What to do. For every line in the entries that contains "digFinish", show the whole line.

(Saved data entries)
-- ==== Sys2Proof/Laws/KeepAcquire.lean ====
section
/-! SUPPORT. The operations of Machine/Acquire.lean leave the queue alone and keep memories and registers canonical. -/
set_option maxRecDepth 4000
set_option linter.all false
namespace Sys2Proof.Machine

theorem memBoundary_keep {s0 s : State} (h : Keep s0 s) : Keep s0 (memBoundary s) := by
  unfold memBoundary
  try dsimp only
  repeat' first
    | with_reducible exact h
    | with_reducible assumption
    | with_reducible apply applyShadow_keep
    | with_reducible apply keep_ite
    | split
    | dsimp only

theorem poolBack_keep {s0 s : State} (h : Keep s0 s) (base : Nat) (bytes : Nat) : Keep s0 (poolBack s base bytes) := by
  unfold poolBack
  try dsimp only
  repeat' first
    | with_reducible exact h
    | with_reducible assumption
    | with_reducible apply setF_keep
    | with_reducible apply askBi_keep
    | with_reducible apply keep_ite
    | (with_reducible refine keep_foldl ?_ (fun _ _ _ => ?_))
    | split
    | (intro _)
    | dsimp only

theorem poolStore_keep {s0 s : State} (h : Keep s0 s) (q : Nat) (lo : Field) (hi : Field) (size : Field) (r : Nat) (v : Nat) : Keep s0 (poolStore s q lo hi size r v) := by
  unfold poolStore
  try dsimp only
  repeat' first
    | with_reducible exact h
    | with_reducible assumption
    | with_reducible apply wr_keep
    | with_reducible apply poolBack_keep
    | with_reducible apply keep_ite
    | split
    | dsimp only

theorem poolIgnored_keep {s0 s : State} (h : Keep s0 s) (q : Nat) (lo : Field) (hi : Field) (size : Field) (r : Nat) (v : Nat) (who : Option Nat) : Keep s0 (poolIgnored s q lo hi size r v who) := by
  unfold poolIgnored
  try dsimp only
  repeat' first
    | with_reducible exact h
    | with_reducible assumption
    | with_reducible apply recordAccess_keep
    | with_reducible apply keep_ite
    | split
    | dsimp only

theorem acqPoolWrite_keep {s0 s : State} (h : Keep s0 s) (q : Nat) (r : Nat) (v : Nat) (who : Option Nat) : Keep s0 (acqPoolWrite s q r v who) := by
  unfold acqPoolWrite
  try dsimp only
  repeat' first
    | with_reducible exact h
    | with_reducible assumption
    | with_reducible apply wr_keep
    | with_reducible apply updDig_keep
    | with_reducible apply poolStore_keep
    | with_reducible apply poolIgnored_keep
    | with_reducible apply keep_ite
    | split
    | (intro _)
    | dsimp only
    | (with_reducible refine keep_mk (s := _) ?_ rfl rfl rfl rfl; first | with_reducible exact h | with_reducible assumption | with_reducible apply wr_keep | with_reducible apply updDig_keep | with_reducible apply poolStore_keep | with_reducible apply poolIgnored_keep | with_reducible apply keep_ite | split)

theorem execAcqPoolWrite_keep {s0 s_1 : State} (h : Keep s0 s_1) (s : SectorIx) (r : Fin 3) (v : Word) : OKeep s0 (execAcqPoolWrite s r v s_1) := by
  unfold execAcqPoolWrite
  try dsimp only
  repeat' first
    | with_reducible exact h
    | with_reducible assumption
    | with_reducible apply barWrite_keep
    | with_reducible apply acqPoolWrite_keep
    | with_reducible apply keep_ite
    | with_reducible apply okeep_next
    | with_reducible apply okeep_fault
    | with_reducible apply okeep_ite
    | split
    | (intro _)
    | dsimp only

theorem digFinish_keep {s0 s : State} (h : Keep s0 s) (q : Nat) : Keep s0 (digFinish s q) := by
  unfold digFinish
  try dsimp only
  repeat' first
    | with_reducible exact h
    | with_reducible assumption
    | with_reducible apply putDig_keep
    | with_reducible apply endJob_keep
    | with_reducible apply keep_ite
    | split
    | dsimp only
    | (with_reducible refine keep_mk (s := _) ?_ rfl rfl rfl rfl; first | with_reducible exact h | with_reducible assumption | with_reducible apply putDig_keep | with_reducible apply endJob_keep | with_reducible apply keep_ite | split)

Exercise result.
theorem digFinish_keep {s0 s : State} (h : Keep s0 s) (q : Nat) : Keep s0 (digFinish s q) := by
  unfold digFinish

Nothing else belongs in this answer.